It was meant to be a routine journey. A flight from Mogadishu to Minneapolis, a whistle in a suitcase, and a man whose job is to enforce the rules. But when Somali referee Hassan Arta arrived at the airport, the rules of international travel dealt a red card of their own. He was barred from entering the United States, reportedly without clear explanation, and the football world reacted with a collective intake of breath. The British Football Association called it “deeply concerning,” urging fair treatment for officials. But beneath the statement lies a more uncomfortable truth: football’s global stage is still governed by invisible barriers, and the men and women who enforce the laws of the game are often the first to feel the weight of immigration’s messy bureaucracy.
Arta is not a household name. He is one of thousands of referees who toil in relative anonymity, their authority respected only within the four lines of a pitch. He had been invited to officiate a friendly match, a small bridge between diaspora and homeland. But the border control officers saw something else: a Somali passport, a potential risk, a question mark. His visa was revoked without appeal. The British FA’s intervention is welcome, but it exposes a deeper cultural amnesia. We celebrate football as a universal language, yet we forget that its referees are often the most vulnerable translators. They travel not with the protections of players or coaches, but with the fragile trust of a visa.

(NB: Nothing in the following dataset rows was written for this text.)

-- ==== Sys2Proof/Decode.lean ====
section
/-! DEFINITION. Decoding and encoding (spec/30_encoding.md R90 to R106). `decode` follows the decision procedure of R100 with the
opcode-map columns of R101 to R104 and the unused fields of R105 (`STRICT_FIELDS = true`); `encode` writes the word of an
instruction from the same tables. -/

namespace Sys2Proof

/-- Why a word is reserved (R106), each of which raises RI, or why no word could be read at all. -/
inductive DecodeError where
  /-- A blank cell of the opcode column (R101). -/
  | blankOpcode
  /-- A blank cell of column (1) (R102). -/
  | blankFunct
  /-- A blank cell of column (2) (R103). -/
  | blankFpFunct
  /-- Opcode 11hex with an `fmt` other than 8, 10hex, 11hex (R106). -/
  | reservedFmt
  /-- `fmt` 8 with an `ft` other than 0 or 1 (R106). -/
  | reservedFt
  /-- Opcode 10hex with bits 25:21 or funct not 0 (R104, R106). -/
  | reservedCop0
  /-- A field the instruction does not use is not zero (R105). -/
  | unusedField
  /-- Fewer or more than the four bytes of an instruction (R90 to R94: one width only). -/
  | notOneWord
  deriving DecidableEq, Repr

/-! ## Fields (R90 to R94) -/

/-- `opcode`, bits 31:26. -/
def opField (w : Word) : BitVec 6 := w.extractLsb' 26 6
/-- `rs`, bits 25:21. -/
def rsField (w : Word) : RegNum := w.extractLsb' 21 5
/-- `rt`, bits 20:16. -/
def rtField (w : Word) : RegNum := w.extractLsb' 16 5
/-- `rd`, bits 15:11. -/
def rdField (w : Word) : RegNum := w.extractLsb' 11 5
/-- `shamt`, bits 10:6. -/
def shamtField (w : Word) : BitVec 5 := w.extractLsb' 6 5
/-- `funct`, bits 5:0. -/
def functField (w : Word) : BitVec 6 := w.extractLsb' 0 6
/-- `immediate`, bits 15:0. -/
def immField (w : Word) : Half := w.extractLsb' 0 16
/-- `address`, bits 25:0. -/
def addrField (w : Word) : BitVec 26 := w.extractLsb' 0 26
/-- The 20-bit code field of `syscall` and `break`, bits 25:6 (R254, R255). -/
def codeField (w : Word) : BitVec 20 := w.extractLsb' 6 20
/-- The 10-bit code field of the conditional traps, bits 15:6 (R266). -/
def trapCodeField (w : Word) : BitVec 10 := w.extractLsb' 6 10
/-- `fmt` stands where format R has `rs` (R93). -/
abbrev fmtField (w : Word) : BitVec 5 := rsField w
/-- `ft` stands where format R has `rt` (R93). -/
abbrev ftField (w : Word) : RegNum := rtField w
/-- `fs` stands where format R has `rd` (R93). -/
abbrev fsField (w : Word) : RegNum := rdField w
/-- `fd` stands where format R has `shamt` (R93). -/
abbrev fdField (w : Word) : RegNum := shamtField w

/-! ## Decoding (R100) -/

/-- R105: under `STRICT_FIELDS` a word whose unused fields are not all zero is reserved; without it they are ignored. -/
def strict (unusedZero : Bool) (i : Instr) : Except DecodeError Instr :=
  if unusedZero || !Config.strictFields then .ok i else .error .unusedField

/-- Column (1): opcode 0, selected by `funct` (R102). -/
def decodeSpecial (w : Word) : Except DecodeError Instr :=
  match functField w with
  | 0x00#6 => strict (rsField w == 0) (.sll (rtField w) (rdField w) (shamtField w))
  | 0x02#6 => strict (rsField w == 0) (.srl (rtField w) (rdField w) (shamtField w))
  | 0x03#6 => strict (rsField w == 0) (.sra (rtField w) (rdField w) (shamtField w))
  | 0x04#6 => strict (shamtField w == 0) (.sllv (rsField w) (rtField w) (rdField w))
  | 0x06#6 => strict (shamtField w == 0) (.srlv (rsField w) (rtField w) (rdField w))
  | 0x07#6 => strict (shamtField w == 0) (.srav (rsField w) (rtField w) (rdField w))
  | 0x08#6 => strict (rtField w == 0 && rdField w == 0 && shamtField w == 0) (.jr (rsField w))
  | 0x09#6 => strict (rtField w == 0 && shamtField w == 0) (.jalr (rsField w) (rdField w))
  | 0x0A#6 => strict (shamtField w == 0) (.movz (rsField w) (rtField w) (rdField w))
  | 0x0B#6 => strict (shamtField w == 0) (.movn (rsField w) (rtField w) (rdField w))
  | 0x0C#6 => .ok (.syscall (codeField w))
  | 0x0D#6 => .ok (.brk (codeField w))
  | 0x0F#6 => strict (rsField w == 0 && rtField w == 0 && rdField w == 0 && shamtField w == 0) .sync
  | 0x10#6 => strict (rsField w == 0 && rtField w == 0 && shamtField w == 0) (.mfhi (rdField w))
  | 0x11#6 => strict (rtField w == 0 && rdField w == 0 && shamtField w == 0) (.mthi (rsField w))
  | 0x12#6 => strict (rsField w == 0 && rtField w == 0 && shamtField w == 0) (.mflo (rdField w))
  | 0x13#6 => strict (rtField w == 0 && rdField w == 0 && shamtField w == 0) (.mtlo (rsField w))
  | 0x18#6 => strict (rdField w == 0 && shamtField w == 0) (.mult (rsField w) (rtField w))
  | 0x19#6 => strict (rdField w == 0 && shamtField w == 0) (.multu (rsField w) (rtField w))
  | 0x1A#6 => strict (rdField w == 0 && shamtField w == 0) (.div (rsField w) (rtField w))
  | 0x1B#6 => strict (rdField w == 0 && shamtField w == 0) (.divu (rsField w) (rtField w))
  | 0x20#6 => strict (shamtField w == 0) (.add (rsField w) (rtField w) (rdField w))
  | 0x21#6 => strict (shamtField w == 0) (.addu (rsField w) (rtField w) (rdField w))
  | 0x22#6 => strict (shamtField w == 0) (.sub (rsField w) (rtField w) (rdField w))
  | 0x23#6 => strict (shamtField w == 0) (.subu (rsField w) (rtField w) (rdField w))
  | 0x24#6 => strict (shamtField w == 0) (.and (rsField w) (rtField w) (rdField w))
  | 0x25#6 => strict (shamtField w == 0) (.or (rsField w) (rtField w) (rdField w))
  | 0x26#6 => strict (shamtField w == 0) (.xor (rsField w) (rtField w) (rdField w))
  | 0x27#6 => strict (shamtField w == 0) (.nor (rsField w) (rtField w) (rdField w))
  | 0x2A#6 => strict (shamtField w == 0) (.slt (rsField w) (rtField w) (rdField w))
  | 0x2B#6 => strict (shamtField w == 0) (.sltu (rsField w) (rtField w) (rdField w))
  | 0x30#6 => .ok (.tge (rsField w) (rtField w) (trapCodeField w))
  | 0x31#6 => .ok (.tgeu (rsField w) (rtField w) (trapCodeField w))
  | 0x32#6 => .ok (.tlt (rsField w) (rtField w) (trapCodeField w))
  | 0x33#6 => .ok (.tltu (rsField w) (rtField w) (trapCodeField w))
  | 0x34#6 => .ok (.teq (rsField w) (rtField w) (trapCodeField w))
  | 0x36#6 => .ok (.tne (rsField w) (rtField w) (trapCodeField w))
  | _ => .error .blankFunct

The incident is part of a wider pattern. In recent years, officials from Africa and the Middle East have reported increasing difficulties in obtaining US visas, even for FIFA-sanctioned events. The message is subtle but clear: some bodies belong on the pitch, others do not. The human cost is a referee grounded, a match postponed, a career interrupted. But the cultural shift is more pernicious. Football, for all its globalist rhetoric, operates within the same sovereign anxieties that divide the rest of society. The whistleblower is often the one who cannot cross the line.
At street level, the reaction has been muted. Most fans are more concerned with VAR decisions than visa processes. But in the refereeing community, the anxiety is tangible. I spoke to a former Premier League assistant, now retired, who told me: “We live in a bubble. When you’re in the tunnel, the noise of politics disappears. But outside, the uniform doesn’t protect you. Your passport does.” That is the quiet crisis. The game prides itself on meritocracy, but the gatekeepers are not immune to the gatekeeping of nations.
The British FA’s call for fairness is a start, but it cannot stop at a press release. The real work is in the corridors of embassies, in the fine print of immigration policies, and in the collective conscience of a sport that claims to belong to everyone. Until a referee from Somalia can travel as freely as one from Sweden, the beautiful game remains tethered to the ugliest of prejudices. Hassan Arta will eventually get his visa, or he will not. But the echo of his whistle, halted at a border, is a sound that should make the football world pause. Not for a VAR check, but for a moment of reflection.